Wednesday, January 5, 2011

Regarding “Miracles” - Running from Horses?

I left my last posting with a Trinitarian stutterance: perhaps, perhaps, perhaps God loves us that much (to be born a baby in a stable, to come down and hang with us homies, so save us by showing us how to be human, and to introduce us to the God he invited us to address as he did – Father.)   That God would do that is what C.S. Lewis calls “The Grand Miracle.”  This morning in the crisp darkness, I finished the book, Miracles, that had sat on my “must read” bookpile for ten years since it had caught my eye on the bargain rack at Borders back in Detroit.  I bought it because of its author, and in spite of its subject. 

You see, I doubt miracles.


Despite this doubt, my admiration for Lewis had drawn me over those ten years to make exactly three attempts to read it, but I had given in to sleep or whatever was on my mind.  So the book had grown three bookmarks in the early pages, none of which had taken me in subsequent attempts to pages I had remembered having read. 

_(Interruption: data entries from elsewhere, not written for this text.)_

/-- Send a frame on a point's link: none where no link carries it (R199, R201). The device adds the FCS; on a tunnelled
link the node's own port does (DESIGN CHOICE, log entry 321). -/
def Dev.vehSend (d : Dev) (p : Nat) (f : List Byte) : Option Dev :=
  if !d.on 0 (VCM_PT_A.EN p) || !d.linkUp p then none
  else
    match d.rd 0 (VCM_PT_B.LTYPE p) with
    | 1 => some (d.send (.veh p (f ++ ethFcs f)))
    | 2 => if d.gpMatched p then some (d.send (.veh p (f ++ ethFcs f))) else none
    | 3 =>
      let k := d.rd 0 (VCM_PT_B.PORT p)
      let pos := d.rd 0 (VCM_PT_B.NODE p)
      if !d.nodeUp k pos then none
      else
        let id := d.vcm.tunId
        let d := { d with vcm := { d.vcm with tunId := (id + 1) % 65536 } }
        some ((tunFrags pos id (d.rd 0 (VCM_PT_B.IDX p)) 14 0 f).foldl (fun d b => d.sendDown k b) d)
    | _ => none

/-- TX_VEH (R199): the payload named by the operation leaves unchanged; one whose CRC no longer matches is not sent. -/
def execTxVeh (t : Nat) (slot : Fin 384) (s : State) : Host.Outcome State Fault Refusal :=
  onDev t (fun d => d.act slot OK.TX_VEH fun o d =>
    let f := s.mem.sram.getBytes (o.arg 16 4) (o.arg 10 2)
    if !d.domOn .vcm then d.opFinish slot 8
    else if o.replayed && o.arg 20 4 ≠ crc32c f then d.opFinish slot 7
    else
      match d.vehSend (o.arg 8 1) f with
      | some d => d.opFinish slot 0
      | none => d.opFinish slot 6) s

/-! ### SLAC (R202) -/

/-- The point whose link is an enabled Green PHY coupling. -/
def Dev.gpPoint (d : Dev) (g : Nat) : Option Nat :=
  if !(d.domOn .plc && d.bit 0 PLC_CFG.GPEN g) then none
  else (List.range 32).find? fun p => d.vehOn p && d.rd 0 (VCM_PT_B.LTYPE p) = 2 && d.rd 0 (VCM_PT_B.IDX p) = g

/-- The session a coupling serves: live on its point. -/
def Dev.gpSes (d : Dev) (g : Nat) : Option Nat :=
  match d.gpPoint g with
  | some p => d.liveSes p
  | none => none

/-- The SLAC record of a coupling. -/
def Dev.slacRec (d : Dev) (g : Nat) : Slac := d.vcm.slac.get (fun _ => {}) g

/-- Replace the SLAC record of a coupling. -/
def Dev.setSlac (d : Dev) (g : Nat) (x : Slac) : Dev :=
  { d with vcm := { d.vcm with slac := d.vcm.slac.set (fun _ => {}) g x } }

/-- Effect of SLAC_PARM_REQ (R202): the request of a vehicle's run is answered. -/
def slacParmReqEffect (g : Fin 4) (run mac : Nat) (d : Dev) : Dev :=
  match d.gpSes g with
  | none => d
  | some m =>
    let d := (d.wr 0 (VCM_SLAC.STATE g) 1).wr 0 (VCM_SLAC.SES g) m
    (d.setSlac g { run := run, mac := mac, at0 := d.now }).send (.slac g 1 run [])

/-- SLAC_PARM_REQ (R202). -/
def execSlacParmReq (t : Nat) (g : Fin 4) (run mac : Nat) (s : State) := onDev t (slacParmReqEffect g run mac) s

/-- The mean of an attenuation profile, dB, to the nearest (R202). -/
def profileMean (bs : List Nat) : Nat := (rdiv bs.sum bs.length).toNat

/-- The coupling that answers a run's sounding, of those that may: the one that heard it alone; where several have
received it, the one whose mean attenuation lies below every other's by the margin, and within the limit (R202). -/
def Dev.slacChoice (d : Dev) (mine heard : List (Nat × List Nat)) : Option (Nat × List Nat) :=
  mine.find? fun x =>
    heard.all (fun y => y.1 = x.1)
      || (profileMean x.2 ≤ d.rd 0 VCM_SLAC.ATTN_MAX
          && heard.all fun y => y.1 = x.1 || profileMean x.2 + d.rd 0 VCM_SLAC.MARGIN ≤ profileMean y.2)

/-- A SLAC run is still within the time ISO 15118-3 gives the matching process, TT_EVSE_match_session of 10 s (PRESUMED,
log entry 322). -/
def Dev.slacFresh (d : Dev) (g : Nat) : Bool := d.now ≤ (d.slacRec g).at0 + 10 * ticksPerS

/-- Effect of SLAC_SOUNDING (R202): the sounding of one run, with the couplings that received it and the attenuation
profile of each, dB by group of carriers. -/
def slacSoundingEffect (run : Nat) (all : List (Nat × List Nat)) (d : Dev) : Dev :=
  let heard := all.filter fun x => x.1 < 4 && d.domOn .plc && d.bit 0 PLC_CFG.GPEN x.1
  let hs := heard.filter fun x => (d.gpSes x.1).isSome && (d.slacRec x.1).run = run && d.slacFresh x.1
    && (let st := d.rd 0 (VCM_SLAC.STATE x.1); st = 1 || st = 2)
  if hs.isEmpty then d
  else
    let d := hs.foldl (fun d x => d.wr 0 (VCM_SLAC.ATTN x.1) (profileMean x.2)) d
    match d.slacChoice hs heard with
    | some (g, att) =>
      let d := hs.foldl (fun d x => d.wr 0 (VCM_SLAC.STATE x.1) (if x.1 = g then 2 else 0)) d
      d.send (.slac g 2 run (att.map (BitVec.ofNat 8)))
    | none => (hs.foldl (fun d x => d.wr 0 (VCM_SLAC.STATE x.1) 4) d).raise 0 Ev.VCM.SLAC_FAIL

/-- SLAC_SOUNDING (R202). -/
def execSlacSounding (t : Nat) (run : Nat) (heard : List (Nat × List Nat)) (s : State) := onDev t (slacSoundingEffect run heard) s

/-- Effect of SLAC_MATCH_REQ (R202): a NID and an NMK drawn for this session; the link is up. -/
def slacMatchReqEffect (g : Fin 4) (run mac : Nat) (d : Dev) : Dev :=
  let x := d.slacRec g
  match d.gpPoint g with
  | some p =>
    if d.rd 0 (VCM_SLAC.STATE g) = 2 && x.run = run && x.mac = mac && d.slacFresh g && (d.liveSes p).isSome then
      let (nid, d) := d.drawBytes 7
      let (nmk, d) := d.drawBytes 16
      let d := (d.setSlac g { x with nid := nid, nmk := nmk }).wr 0 (VCM_SLAC.STATE g) 3
      ((d.send (.slac g 3 run (nid ++ nmk))).raise 0 Ev.VCM.SLAC_MATCH).linkChange p true
    else d
  | none => d

/-- SLAC_MATCH_REQ (R202). -/
def execSlacMatchReq (t : Nat) (g : Fin 4) (run mac : Nat) (s : State) := onDev t (slacMatchReqEffect g run mac) s

/-- Effect of GP_MGMT_MSG_RX (R218, Table PLC-1): messages of network join and key exchange are answered with the
session's keys, a leave ends the link, others are discarded. -/
def gpMgmtMsgRxEffect (g : Fin 4) (msg : GpMsg) (d : Dev) : Dev :=
  if !((d.gpPoint g).any fun p => d.gpMatched p && d.linkUp p) then d
  else
    match msg with
    | .join => d.send (.slac g 4 (d.slacRec g).run (d.slacRec g).nid)
    | .keyExchange => d.send (.slac g 4 (d.slacRec g).run (d.slacRec g).nmk)
    | .leave =>
      match d.gpPoint g with
      | some p => d.gpDown p
      | none => d
    | .other => d

/-- GP_MGMT_MSG_RX (R218). -/
def execGpMgmtMsgRx (t : Nat) (g : Fin 4) (msg : GpMsg) (s : State) := onDev t (gpMgmtMsgRxEffect g msg) s

/-! ### Commit checks (R194, Table VCM-4) -/

/-- What two enabled points may not share: the local pilot set, or the resource of the link. -/
def Dev.vcmUses (d : Dev) (p : Nat) : List (Nat × Nat) :=
  if !d.on 0 (VCM_PT_A.EN p) then []
  else
    let lt := d.rd 0 (VCM_PT_B.LTYPE p)
    (if d.rd 0 (VCM_PT_A.PSRC p) = 0 then [(0, d.rd 0 (VCM_PT_A.SET p))] else []) ++
    (if lt = 1 || lt = 2 then [(lt, d.rd 0 (VCM_PT_B.IDX p))]
     else if lt = 3 then [(3, (d.rd 0 (VCM_PT_B.PORT p) * 8 + d.rd 0 (VCM_PT_B.NODE p)) * 8 + d.rd 0 (VCM_PT_B.IDX p))]
     else [])

/-- The checks of a VCM commit: `d'` holds the values that would become active. -/
def vcmReasons (d d' : Dev) : List Nat :=
  let ps := List.range 32
  let uses := ps.flatMap d'.vcmUses
  let gp (p : Nat) : Bool := d'.rd 0 (VCM_PT_B.LTYPE p) = 2
  let changed (p : Nat) : Bool := d.word .vcm 0 (0x80 + 8 * p) ≠ d'.word .vcm 0 (0x80 + 8 * p)
    || d.word .vcm 0 (0x84 + 8 * p) ≠ d'.word .vcm 0 (0x84 + 8 * p)
  let held (p : Nat) : Bool := (List.range 64).any fun m =>
    d.sesState m ≠ 0 && d.sesState m ≠ 6 && d.rd 0 (SES_STAT.POINT m) = p
  failIf (decide ¬uses.Nodup) 0x81 ++
  failIf (ps.any fun p => gp p && (d'.rd 0 (VCM_PT_A.PSRC p) = 1 || d'.rd 0 (VCM_PT_A.SET p) ≠ d'.rd 0 (VCM_PT_B.IDX p))) 0x82 ++
  failIf (ps.any fun p => d'.rd 0 (VCM_PT_B.LTYPE p) = 3
    && (12 ≤ d'.rd 0 (VCM_PT_B.PORT p) || d.rd (d'.rd 0 (VCM_PT_B.PORT p)) (SKN_EXPECT.POS (d'.rd 0 (VCM_PT_B.NODE p))) ≠ 3)) 0x83 ++
  failIf (ps.any fun p => changed p && held p) RC.ENERGISED ++
  failIf (d'.rd 0 VCM_ID_A.PLUG_HI ≤ d'.rd 0 VCM_ID_A.PLUG_LO || d'.rd 0 VCM_ID_B.UNPLUG ≤ d'.rd 0 VCM_ID_A.PLUG_HI) RC.PAIR ++
  failIf (0x400000 < d'.rd 0 VCM_RX.BASE * 4096 + d'.rd 0 VCM_RX.NSLOT * 2048
    || ps.any fun p => gp p && 4 ≤ d'.rd 0 (VCM_PT_B.IDX p)) RC.RANGE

Perhaps it was one of Lewis’s refuted “special providences” that had led me to find Miracles in audio book format at the library, enabling me to listen to it on my morning walks this week.  This fourth attempt to get through the book was successful; on the snow-covered hilly streets, you see, I can’t nod off; I’d fall.  And I can’t stop reading and start daydreaming; the audio continues to play, pulling my mind along as if it were Lewis’s canine companion. 

While not being able to stop provides the advantage of persistence, it also has the disadvantage of making note-taking impossible, or at best impractical.  As a result, my mind gets as much exercise as my legs, accumulating and juggling concepts, images, and turns of language until I can get back to me desk and jot them down.

If the first gift of the book was to open my mind to the possibility (perhaps, perhaps, perhaps) of the reality of The Grand Miracle, the incarnation of God (in the crib with us homies), it was a particular image that, in the parlance of Malcolm Gladwell in The Tipping Point, “stuck” with me: running from horses. 

Gladwell says that what makes a message effective is its “stickiness”, that we remember something about it, and can’t shake it off.  But in this case, I was like half of the Velcro, waiting for the other half to come close enough to grab on.  I’d like to believe, you see.  While I continue to enjoy Karen Armstrong’s academic and dispassionate analysis of religion, there was something about Lewis that fit like old shoes, like an old sweater that had fallen back behind the closet that had a smell of memory, like an old song that took me to a time when I was somehow, in some way, more real, more authentic, more connected to mystery perhaps.

Lewis had spoken in the middle of the book of the connection of the spiritual to the natural being like the centaur, comfortable with both his spiritual and natural parts.  It had sparked in me a vague hope, or perhaps more honestly a hunger.    Like a Mahler symphony, he ends the book with a return to that theme, but in full crescendo, making a final plea for the reader to set aside a kind of lazy pantheism and put on faith, accepting The Grand Miracle for the true “Nature” that it is despite what we fear will be its blinding brightness.  

To shrink back before all that can be called Nature into negative spirituality is as if we ran away from horses instead of learning to ride…These small and perishable bodies have been given to us as ponies are given to schoolboys.  We must learn to manage: not that we may some day be free of horses altogether but that some day we may ride bare-back, confident and rejoicing, those greater mounts, those winged, shining, and world-shaking horses which perhaps even now expect us with impatience, pawing and snorting in the King’s stable.

New Year's resolution suggestion: let's saddle up!